Raven Crowking said:
It wasn't meant as an attack. I'm sorry you took it that way. Do you have any response to the substance of the rest of my post concerning DM control and Gary's position?
Raven Crowking said:
Please explain why.
Dictionary.com: "The representation of the behavior or characteristics of one system through the use of another system, esp. a computer program designed for the purpose."
Me: "A simulation is any thing X that simulates another thing Y, especially in the case where the medium used in X and Y differ."
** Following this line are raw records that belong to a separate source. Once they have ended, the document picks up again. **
-- ==== Sys2Proof/Tests/Slice0.lean ====
section
/-!
SUPPORT. The model's own tests, each with the place in spec/ its expected value comes from, and for every statement that
has hypotheses a concrete state and operands that meet them.
-/

namespace Sys2Proof.Tests

open Sys2Proof.Machine
set_option Elab.async false

/-! ## Helpers -/

/-- A state with nothing in it: reset with a dictionary of no pairs, written without running INIT_BOOT. -/
def blank : State :=
  { State.resetWith [] with
    status := .idle, err := none, phase := .idle, bootT := Table.emptyTable, builder := Builder.cleared }

/-- A decode in progress at stream bit 0 of the bytes given. -/
def onStream (bytes : List Byte) : State := blank.atStream bytes

/-- A decode in progress over an empty input with `v` ghost bits left. -/
def atEnd (v : Nat) : State := { onStream [] with bc := ⟨0, 0, v, true, 0⟩ }

/-- The next state's value of `f`, if there is a next state. -/
def after {α : Type} (f : State → α) (o : Host.Outcome State Fault Refusal) : Option α :=
  match o with
  | .next s => some (f s)
  | .fault _ | .refused _ => none

/-- What stops the machine with no meaning, if anything does. -/
def refusal (o : Host.Outcome State Fault Refusal) : Option Refusal :=
  match o with
  | .refused r => some r
  | .next _ | .fault _ => none

/-- The error a next state reports. -/
def errAfter (o : Host.Outcome State Fault Refusal) : Option (Option ErrKind) := after (·.err) o

/-- The table of one 32-bit code, all zeros, for the symbol 6 (95_test_vectors V6 (i)). -/
def longTable : Table :=
  { Table.emptyTable with
    empty := false, nsyms := 1, thr := List.replicate 32 0 ++ [1], ends := List.replicate 32 0 ++ [1], syms := [6] }

/-- The builder of 95_test_vectors V4: `(5,3) (2,3) (7,2) (1,1)`. -/
def v4Builder : Builder := ⟨[[], [1], [7], [5, 2]] ++ List.replicate 29 []⟩

/-! ## Ill-formed instructions are refused by the check -/

theorem test_illFormed_runSkip : (Instr.runSkip 9).wellFormed = false := by decide
theorem test_illFormed_runAssign_zero : (Instr.runAssign 1 0).wellFormed = false := by decide
theorem test_illFormed_runAssign_range : (Instr.runAssign 8 29).wellFormed = false := by decide
theorem test_wellFormed_runAssign_last : (Instr.runAssign 8 28).wellFormed = true := by decide
theorem test_illFormed_lenInvalid : (Instr.lenInvalid 0x11C).wellFormed = false := by decide
theorem test_illFormed_distInvalid_low : (Instr.distInvalid 33).wellFormed = false := by decide
theorem test_illFormed_distInvalid_high : (Instr.distInvalid 285).wellFormed = false := by decide
theorem test_illFormed_need : (Instr.need 0).wellFormed = false ∧ (Instr.need 33).wellFormed = false := by decide
theorem test_illFormed_peek : (Instr.peek 0).wellFormed = false ∧ (Instr.peek 33).wellFormed = false := by decide
theorem test_illFormed_drop : (Instr.drop 0).wellFormed = false ∧ (Instr.drop 33).wellFormed = false := by decide
theorem test_illFormed_read : (Instr.read 0).wellFormed = false ∧ (Instr.read 33).wellFormed = false := by decide
theorem test_illFormed_addSymbol : (Instr.addSymbol 0 256).wellFormed = false := by decide
theorem test_illFormed_raise : (Instr.raise .allocationFailure).wellFormed = false := by decide

/-! ## Decoding: the words are written out from 30_encoding R91 to R98 and the opcode table -/

abbrev o : Bool := false
abbrev l : Bool := true

/-- 95_test_vectors P1: `12 34 56 78 00 00 00 04 9A BC DE F0`. -/
theorem test_decode_hdr :
    decode .hdr (bytesToBits [0x12, 0x34, 0x56, 0x78, 0x00, 0x00, 0x00, 0x04, 0x9A, 0xBC, 0xDE, 0xF0]) =
      .ok (.hdr 0x12345678 4 0x9ABCDEF0, []) := by decide +kernel
/-- 95_test_vectors V9f: `TABLE 4`. -/
theorem test_decode_count : decode .count [o,o,o,o, o,o,o,o, o,o,o,o, o,l,o,o, l] = .ok (.count 4, [l]) := by decide
/-- 45_block_decoder R217: `1111 0010 0000`. -/
theorem test_decode_params : decode .params [l,l,l,l, o,o,l,o, o,o,o,o] = .ok (.params 15 2 0, []) := by decide
theorem test_decode_lenExtra :
    decode (.lenExtra 0) [l] = .ok (.lenExtra1 1, []) ∧ decode (.lenExtra 1) [l,o] = .ok (.lenExtra2 2, []) ∧
    decode (.lenExtra 2) [l,l,o] = .ok (.lenExtra3 6, []) ∧
    decode (.lenExtra 3) [l,o,o,o] = .ok (.lenExtra4 8, []) ∧
    decode (.lenExtra 4) [l,o,o,o,l] = .ok (.lenExtra5 17, []) := by decide
theorem test_decode_distExtra_short :
    decode (.distExtra 0) [l] = .ok (.distExtra1 1, []) ∧ decode (.distExtra 1) [l,o] = .ok (.distExtra2 2, []) ∧
    decode (.distExtra 2) [l,o,o] = .ok (.distExtra3 4, []) ∧
    decode (.distExtra 3) [l,o,o,o] = .ok (.distExtra4 8, []) ∧
    decode (.distExtra 4) [l,o,o,o,o] = .ok (.distExtra5 16, []) ∧
    decode (.distExtra 5) [l,o,o,o,o,o] = .ok (.distExtra6 32, []) ∧
    decode (.distExtra 6) [l,o,o,o,o,o,o] = .ok (.distExtra7 64, []) := by decide
theorem test_decode_distExtra_long :
    decode (.distExtra 7) [l,o,o,o,o,o,o,o] = .ok (.distExtra8 128, []) ∧
    decode (.distExtra 8) [l,o,o,o,o,o,o,o,o] = .ok (.distExtra9 256, []) ∧
    decode (.distExtra 9) [l,o,o,o,o,o,o,o,o,o] = .ok (.distExtra10 512, []) ∧
    decode (.distExtra 10) [l,o,o,o,o,o,o,o,o,o,o] = .ok (.distExtra11 1024, []) ∧
    decode (.distExtra 11) [l,o,o,o,o,o,o,o,o,o,o,o] = .ok (.distExtra12 2048, []) ∧
    decode (.distExtra 12) [l,o,o,o,o,o,o,o,o,o,o,o,o] = .ok (.distExtra13 4096, []) ∧
    decode (.distExtra 13) [l,o,o,o,o,o,o,o,o,o,o,o,o,o] = .ok (.distExtra14 8192, []) ∧
    decode (.distExtra 14) [l,o,o,o,o,o,o,o,o,o,o,o,o,o,l] = .ok (.distExtra15 16385, []) := by decide
/-- 44_table_parsing R194: `0xE0` is rep 8, len 0; `0x22` is rep 2, len 2. -/
theorem test_decode_run :
    decode .run [o,l,l,l,o,o,o,o,o] = .ok (.runSkip 7, []) ∧ decode .run [o,o,o,l,o,o,o,l,o] = .ok (.runAssign 1 2, []) := by
  decide
theorem test_decode_run_above : decode .run [l,o,o,o,l,l,l,o,l] = .error (.notASymbol 285) := by decide
theorem test_decode_lit : decode .sym [o,o,l,o,o,o,o,o,l] = .ok (.lit 0x41, []) := by decide
theorem test_decode_lengths :
    decode .sym [l,o,o,o,o,o,o,l,l] = .ok (.lenQ0 3, []) ∧ decode .sym [l,o,o,o,o,o,l,o,l] = .ok (.lenQ1 1, []) ∧
    decode .sym [l,o,o,o,o,l,o,l,o] = .ok (.lenQ2 2, []) ∧ decode .sym [l,o,o,o,o,l,l,l,l] = .ok (.lenQ3 3, []) ∧
    decode .sym [l,o,o,o,l,o,o,o,o] = .ok (.lenQ4 0, []) ∧ decode .sym [l,o,o,o,l,o,l,o,l] = .ok (.lenQ5 1, []) ∧
    decode .sym [l,o,o,o,l,l,o,l,o] = .ok (.lenQ6 2, []) ∧ decode .sym [l,o,o,o,l,l,l,o,o] = .ok (.lenMax, []) ∧
    decode .sym [l,o,o,o,l,l,l,o,l] = .ok (.lenInvalid 0x11D, []) := by decide
theorem test_decode_distances_low :
    decode .dsym [o,o,o,o,o,o,o,o,l] = .ok (.distQ0 1, []) ∧ decode .dsym [o,o,o,o,o,o,o,l,o] = .ok (.distQ1 0, []) ∧
    decode .dsym [o,o,o,o,o,o,l,o,l] = .ok (.distQ2 1, []) ∧ decode .dsym [o,o,o,o,o,o,l,l,o] = .ok (.distQ3 0, []) ∧
    decode .dsym [o,o,o,o,o,l,o,o,l] = .ok (.distQ4 1, []) ∧ decode .dsym [o,o,o,o,o,l,o,l,o] = .ok (.distQ5 0, []) ∧
    decode .dsym [o,o,o,o,o,l,l,o,l] = .ok (.distQ6 1, []) ∧ decode .dsym [o,o,o,o,o,l,l,l,o] = .ok (.distQ7 0, []) ∧
    decode .dsym [o,o,o,o,l,o,o,o,l] = .ok (.distQ8 1, []) := by decide
theorem test_decode_distances_high :
    decode .dsym [o,o,o,o,l,o,o,l,o] = .ok (.distQ9 0, []) ∧ decode .dsym [o,o,o,o,l,o,l,o,l] = .ok (.distQ10 1, []) ∧
    decode .dsym [o,o,o,o,l,o,l,l,o] = .ok (.distQ11 0, []) ∧ decode .dsym [o,o,o,o,l,l,o,o,l] = .ok (.distQ12 1, []) ∧
    decode .dsym [o,o,o,o,l,l,o,l,o] = .ok (.distQ13 0, []) ∧ decode .dsym [o,o,o,o,l,l,l,o,l] = .ok (.distQ14 1, []) ∧
    decode .dsym [o,o,o,o,l,l,l,l,o] = .ok (.distQ15 0, []) ∧ decode .dsym [o,o,o,l,o,o,o,o,l] = .ok (.distQ16 1, []) ∧
    decode .dsym [o,o,o,l,o,o,o,l,o] = .ok (.distInvalid 34, []) := by decide
theorem test_decode_tooFewBits : decode .count [o,o,l] = .error .tooFewBits := by decide
/-- The opcode table's own numbering of a word: 0x11C is LEN_MAX, `0x22` in a byte is RUN_ASSIGN. -/
theorem test_tableWord : decodeTableWord 16 0x11C = some .lenMax ∧ decodeTableWord 8 0x22 = some (.runAssign 1 2) ∧
    decodeTableWord 8 0xE0 = some (.runSkip 7) ∧ decodeTableWord 16 3 = some (.distQ1 1) := by decide +kernel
First, Because thing X and thing Y are not restricted to systems in your definition, the definition is much too broad. A TV show, for example, is not a system. A movie is not (actually cannot be) a simulation of a TV show because neither is a system. The purpose of some computer programs is to represent the behavior and characteristics of some other system. The purpose of a movie is not to represent the behavior or characteristics of a TV show, even if both address the same subject matter. Having two things with similar content but in different media does not automatically equate to one being a simulation of the other.
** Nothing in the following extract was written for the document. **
-- ==== Sys2Proof/Syntax.lean ====
section
/-! DEFINITION. The commands of the KJ-7250: one constructor per row of spec/opcode_table.json, in the table's order, each
with the operands that the outside world or another unit of the hub names when it delivers the command. -/

namespace Sys2Proof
Second, because the definition does not address directionality. By your definition, if Y is a simulation of X, then X is automatically a simulation of Y as well (a relationship that is not upheld in most examples of simulations). A weather simulator on a computer can produce a simulation of a hurricane. A hurricane is not, in turn, a simulation of weather predicting software.
Raven Crowking said:
In a role-playing game, it is integral to the game itself that the game participants can choose to ignore/alter rules during play. In a role-playing game, all rules are guidelines, and the choices of the participants are limited only by the participants themselves.
I'm still not sure how that disproves what I said earlier. I said...
Ourph said:
If the dice, the rules and the game designer exerts no control over the actions your character is capable of taking in the game, then you are no longer playing a game, you are writing fiction. In order to be said to be "playing a game" it is generally accepted that you are following at least some of the rules of said game. If the standard for roleplaying games is "unlimited character actions" then, by definition, any game with rules is not an RPG (and as far as I know, D&D has always contained rules, many of which specifically limit character's actions). Ergo, by your definition, D&D is not an RPG but a "simulation" of an RPG.
If you choose to ignore some rules or change some rules you may very well be altering the limitations placed on your character or even eliminating some limitations placed on your character, but the only way to play with
no limitations on your character is to play without
any rules, at which point the activity you are engaged in stops being a game (because, by definition, games have rules). Therefore, your assertion that the thing that distinguishes RPGs from RPG simulations is that RPGs allow for unlimited character actions seems untenable.